theorem witness_MovWritesControlWord : Cond.always.holds start.flags = true ∧
    ((working [.settle]).enabled 0 = true ∧ (working [.settle]).kind 0 = .fpu ∧
      ((working [.settle]).reg 1).extractLsb' 1 31 = 0) ∧
    withOpaque.enabled 1 = true ∧ withOpaque.kind 1 = .other [3] [4] ∧ withOpaque.sysT = false ∧
    withOpaque.VectorTo 4 0x4040 :=
  ⟨by decide, by decide, by decide, by decide, by decide, ⟨by decide, by decide, by decide⟩⟩

theorem witness_MovWritesUnits : Cond.always.holds start.flags = true ∧
    ((working []).enabled 0 = true ∧ (working []).kind 0 = .fpu ∧ (15 : BitVec 5).toNat < 16 ∧ (16 : BitVec 5).toNat = 16 ∧
      (23 : BitVec 5).toNat < 24 ∧ (24 : BitVec 5).toNat = 24 ∧ (25 : BitVec 5).toNat < 26) ∧
    (working [.statusWrite 24 0]).enabled 0 = true ∧
    withOpaque.enabled 1 = true ∧ withOpaque.kind 1 = .other [3] [4] ∧ (4 : BitVec 5) ∈ [(4 : BitVec 5)] ∧
    withOpaque.sysT = false ∧ withOpaque.VectorTo 4 0x4040 :=
  ⟨by decide, by decide, by decide, by decide, by decide, by decide, by decide, ⟨by decide, by decide, by decide⟩⟩

theorem witness_MovSkips : Cond.never.holds start.flags = false ∧ start.ReadableRule 3 31 ∧ start.WritableRule 1 31 :=
  ⟨by decide, .inr (.inr (.inr (.inl rfl))), .inr (.inl ⟨rfl, .inr (.inr rfl)⟩)⟩

theorem witness_MovChecksRegister :
    (¬ start.ReadableRule 5 0 ∧ ¬ start.Undescribed 5 0) ∧ (¬ start.WritableRule 3 0 ∧ ¬ start.Undescribed 3 0) ∧
    start.VectorTo 2 0x4020 ∧ (working []).Undescribed 8 26 ∧ (working []).Undescribed 8 31 := by
  have no5 : ∀ n : BitVec 3, (5 : BitVec 4) ≠ 1#1 ++ n := by decide
  have no3 : ∀ n : BitVec 3, (3 : BitVec 4) ≠ 1#1 ++ n := by decide
  refine ⟨⟨?_, ?_⟩, ⟨?_, ?_⟩, vector2, ⟨0, by decide, by decide, by decide, by decide⟩,
    ⟨0, by decide, by decide, by decide, by decide⟩⟩
  · rintro (h | ⟨h, _⟩ | h | h | ⟨h, _⟩ | ⟨n, h, _⟩)
    all_goals first | exact no5 n h | exact absurd h (by decide)
  · rintro ⟨n, h, _⟩; exact no5 n h
  · rintro (h | ⟨h, _⟩ | h | ⟨h, _⟩ | ⟨n, h, _⟩)
    all_goals first | exact no3 n h | exact absurd h (by decide)
  · rintro ⟨n, h, _⟩; exact no3 n h

theorem witness_MovChecksValue : Cond.always.holds start.flags = true ∧
    ((regs 1 2 2 0x2004).reg 1).extractLsb' 1 30 ≠ 0 ∧ ((regs 1 2 2 0x2004).reg 2).extractLsb' 0 3 ≠ 0 ∧
    ((regs 1 2 2 0x2004).reg 2).extractLsb' 8 24 ≠ 0 ∧ ((regs 1 2 2 0x2004).reg 1).getLsbD 1 = true ∧
    start.cfg.copPresent.getLsbD 1 = false ∧ (working []).enabled 0 = true ∧ (working []).kind 0 = .fpu ∧
    ((working []).setReg 1 2 |>.reg 1).extractLsb' 1 31 ≠ 0 ∧ start.VectorTo 4 0x4040 ∧ underT.sysT = true :=
  ⟨by decide, by decide, by decide, by decide, by decide, by decide, by decide, by decide, by decide, vector4, by decide⟩

theorem witness_StEffect : start.mem.wf = true ∧ ∀ w ∈ [(0 : BitVec 2), 1, 2], ∀ p : Bool,
    ((regs 2 0xFFFFFFFC 1 0).storeAddr 2 w p).toNat % 2 ^ w.toNat = 0 ∧
    Config.accessible (regs 2 0xFFFFFFFC 1 0).cfg .write ((regs 2 0xFFFFFFFC 1 0).storeAddr 2 w p) (2 ^ w.toNat) = true := by
  decide

theorem witness_LdEffect : ∀ w ∈ [(0 : BitVec 2), 1, 2], ((regs 2 0xFFFFFFFC 1 0).reg 2).toNat % 2 ^ w.toNat = 0 ∧
    Config.accessible (regs 2 0xFFFFFFFC 1 0).cfg .read ((regs 2 0xFFFFFFFC 1 0).reg 2) (2 ^ w.toNat) = true := by decide

theorem witness_MemoryTraps : start.sysT = false ∧ start.VectorTo 1 0x4010 ∧ start.VectorTo 2 0x4020 ∧
    ((regs 2 0x1001 1 0).storeAddr 2 1 false).toNat % 2 ≠ 0 ∧ ((regs 2 0x1002 1 0).reg 2).toNat % 4 ≠ 0 ∧
    (∃ s : State, s.sysT = false ∧ s.VectorTo 1 0x4010 ∧ (s.storeAddr 2 2 false).toNat % 4 = 0 ∧
      Config.accessible s.cfg .write (s.storeAddr 2 2 false) 4 = false ∧
      Config.accessible s.cfg .read (s.reg 2) 4 = false) := by
  refine ⟨by decide, vector1, vector2, by decide, by decide,
    { regs 2 0x8000 1 0 with
      cfg := { Config.default with memMap := [{ base := 0, size := 0x8000, allows := [(.read, 4)] }] } }, ?_⟩
  exact ⟨by decide, ⟨by decide, by decide, by decide⟩, by decide, by decide, by decide⟩

theorem witness_PushPopRestores : start.mem.wf = true ∧ ((regs 30 0x1000 1 7).storeAddr 30 2 true).toNat % 4 = 0 ∧
    Config.accessible start.cfg .write ((regs 30 0x1000 1 7).storeAddr 30 2 true) 4 = true ∧
    Config.accessible start.cfg .read ((regs 30 0x1000 1 7).storeAddr 30 2 true) 4 = true := by decide

theorem witness_JmprEffect : ((regs 1 0x8000 2 0x8001).reg 1).toNat % 4 = 0 ∧ ((regs 1 0x8000 2 0x8001).reg 2).toNat % 4 ≠ 0 ∧
    start.sysT = false ∧ start.VectorTo 3 0x4030 ∧ underT.sysT = true :=
  ⟨by decide, by decide, by decide, vector3, by decide⟩

theorem witness_InEffect : ({ start with portAnswers := [0x5A, 1] } : State).portAnswers = 0x5A :: [1] ∧
    start.portAnswers = [] := by decide

theorem witness_FlagMovesEffect : ∃ t u, exec (.ldflags 7) { start with flags := 0xA } = .next t ∧ u.reg 7 = t.reg 7 ∧
    u ≠ t := ⟨_, { start.setReg 7 0xA with flags := 1 }, rfl, by decide, by decide⟩

theorem witness_CpiOpaqueCompletes : withOpaque.enabled 1 = true ∧ withOpaque.kind 1 = .other [3] [4] := by decide

theorem witness_CpiRunsUnitFunction : (working []).enabled 0 = true ∧ (working []).kind 0 = .fpu ∧
    ((working []).cop 0).queue = [] ∧ decodeUnit ((1 : BitVec 4).setWidth 6) 0x03CE3 = .instr (.fpmov 3 7 .always) ∧
    decodeUnit (1 : BitVec 6) ((0x03CE3 : BitVec 18).setWidth 20) = .instr (.fpmov 3 7 .always) := by decide

theorem witness_CpiWaitsForUnit : (working [.settle]).enabled 0 = true ∧
    (∃ t, exec (Instr.cpiOf 0 1 0x03CE3) (working [.settle]) = .next t) ∧
    ∃ t, exec (Instr.cpiefOf 0 1 0x03CE3) (working [.settle]) = .next t := by
  obtain ⟨t, h, _⟩ := exists_next (o := exec (Instr.cpiOf 0 1 0x03CE3) (working [.settle])) (p := fun _ => true) (by decide)
  obtain ⟨u, k, _⟩ := exists_next (o := exec (Instr.cpiefOf 0 1 0x03CE3) (working [.settle])) (p := fun _ => true) (by decide)
  exact ⟨by decide, ⟨t, h⟩, ⟨u, k⟩⟩

theorem witness_NcpiIssues : (working [.settle]).enabled 0 = true ∧ withOpaque.enabled 1 = true := by decide

theorem witness_CpiDisabledTraps : (start.cfg.copPresent.getLsbD 7 = false ∧ start.copen.getLsbD 0 = false) ∧
    Instr.cpi7 0 0 = Instr.cpiOf 7 0 0 ∧ Instr.ncpi7ef 0 0 = Instr.ncpiefOf 7 0 0 ∧ start.sysT = false ∧
    start.VectorTo 2 0x4020 ∧ underT.sysT = true :=
  ⟨by decide, rfl, rfl, by decide, vector2, by decide⟩

theorem witness_InvalidUnitInstructionIsDelivered :
    ((0 : BitVec 6) = (0 : BitVec 4).setWidth 6 ∧ (0x00010 : BitVec 20) = (0x00010 : BitVec 18).setWidth 20) ∧
    (working []).enabled 0 = true ∧ (working []).kind 0 = .fpu ∧ ((working []).cop 0).queue = [] ∧
    decodeUnit 0 0x00010 = .invalid ∧ decodeUnit 0x3F 0 = .unlisted ∧ decodeUnit 2 0 = .unlisted ∧
    (working []).cfg.unlistedFunction = .refuse ∧
    ({ Config.default with unlistedFunction := .raise } : Config).unlistedFunction = .raise ∧
    (working []).status = .running ∧ (working []).schedule = [] ∧ (working []).sysT = false ∧
    (∀ v, ¬ (working []).GateOpen v) ∧ (working []).VectorTo (8 + (0 : BitVec 3).toNat) 0x4080 := by
  refine ⟨by decide, by decide, by decide, by decide, by decide, by decide, by decide, rfl, rfl, rfl, rfl, by decide, ?_,
    vector8⟩
  have noError : ∀ u : Fin 8, (working []).pendingUnitError[u] = false := by decide
  have noIrq : ∀ q : Fin 32, (working []).pendingIrq[q] = false := by decide
  rintro v (⟨_, h⟩ | ⟨u, _, h, _⟩ | ⟨q, _, h, _⟩)
  · cases h
  · cases (noError u).symm.trans h
  · cases (noIrq q).symm.trans h

theorem witness_FpmovEffect : Cond.always.holds (((working []).cop 0).csr.extractLsb' 0 4) = true ∧
    Cond.zero.holds (((working []).cop 0).csr.extractLsb' 0 4) = false ∧
    ((23 : BitVec 5).toNat < 24 ∧ (24 : BitVec 5).toNat < 26 ∧ (25 : BitVec 5).toNat < 26 ∧ 26 ≤ (26 : BitVec 5).toNat) ∧
    ((fpu 3 0x10000).cop 0).fp[3] &&& 0x3C1F0000 ≠ 0 ∧
    (((fpu 3 0x400).cop 0).fp[3] &&& 0x3C1F0000 = 0 ∧
      ((fpu 3 0x400).cop 0).fp[3] &&& 0x0000FC10 ≠ ((fpu 3 0x400).cop 0).csr &&& 0x0000FC10) ∧
    (((fpu 3 0xC0000000).cop 0).fp[3] &&& 0x3C1F0000 = 0 ∧
      ((fpu 3 0xC0000000).cop 0).fp[3] &&& 0x0000FC10 = ((fpu 3 0xC0000000).cop 0).csr &&& 0x0000FC10) := by decide

theorem witness_StatusWritesChecked : (working [.statusWrite 24 0]).kind 0 = .fpu ∧
    ((working [.statusWrite 24 0]).cop 0).queue = .statusWrite 24 0 :: [] ∧
    ((working [.statusWrite 25 0x400]).cop 0).queue = .statusWrite 25 0x400 :: [] ∧
    (0x00010000 : Word) &&& 0x3C1F0000 ≠ 0 ∧ (0x20000000 : Word) &&& 0x3C1F0000 ≠ 0 ∧
    ((0x400 : Word) &&& 0x3C1F0000 = 0 ∧
      (0x400 : Word) &&& 0x0000FC10 ≠ ((working [.statusWrite 25 0x400]).cop 0).csr &&& 0x0000FC10) ∧
    (0xC3E003EF : Word) &&& 0x3C1F0000 = 0 ∧
      (0xC3E003EF : Word) &&& 0x0000FC10 = ((working []).cop 0).csr &&& 0x0000FC10 := by decide

theorem witness_Cvti2fExact : ∀ v ∈ [0#32, 0x01000000#32, 0xFF000000#32],
    ((((fpu 7 v).cop 0).fpReg ((7 : BitVec 3).setWidth 4)).toInt).natAbs ≤ 2 ^ 24 := by
  intro v hv
  have e : ((fpu 7 v).cop 0).fpReg ((7 : BitVec 3).setWidth 4) = v := rfl
  rw [e]
  simp only [List.mem_cons, List.not_mem_nil, or_false] at hv
  rcases hv with rfl | rfl | rfl <;> simp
########################################
Task directions:
Tally the lines of the listing above that include the word "ReadableRule". Answer with the number alone.

Reply:
2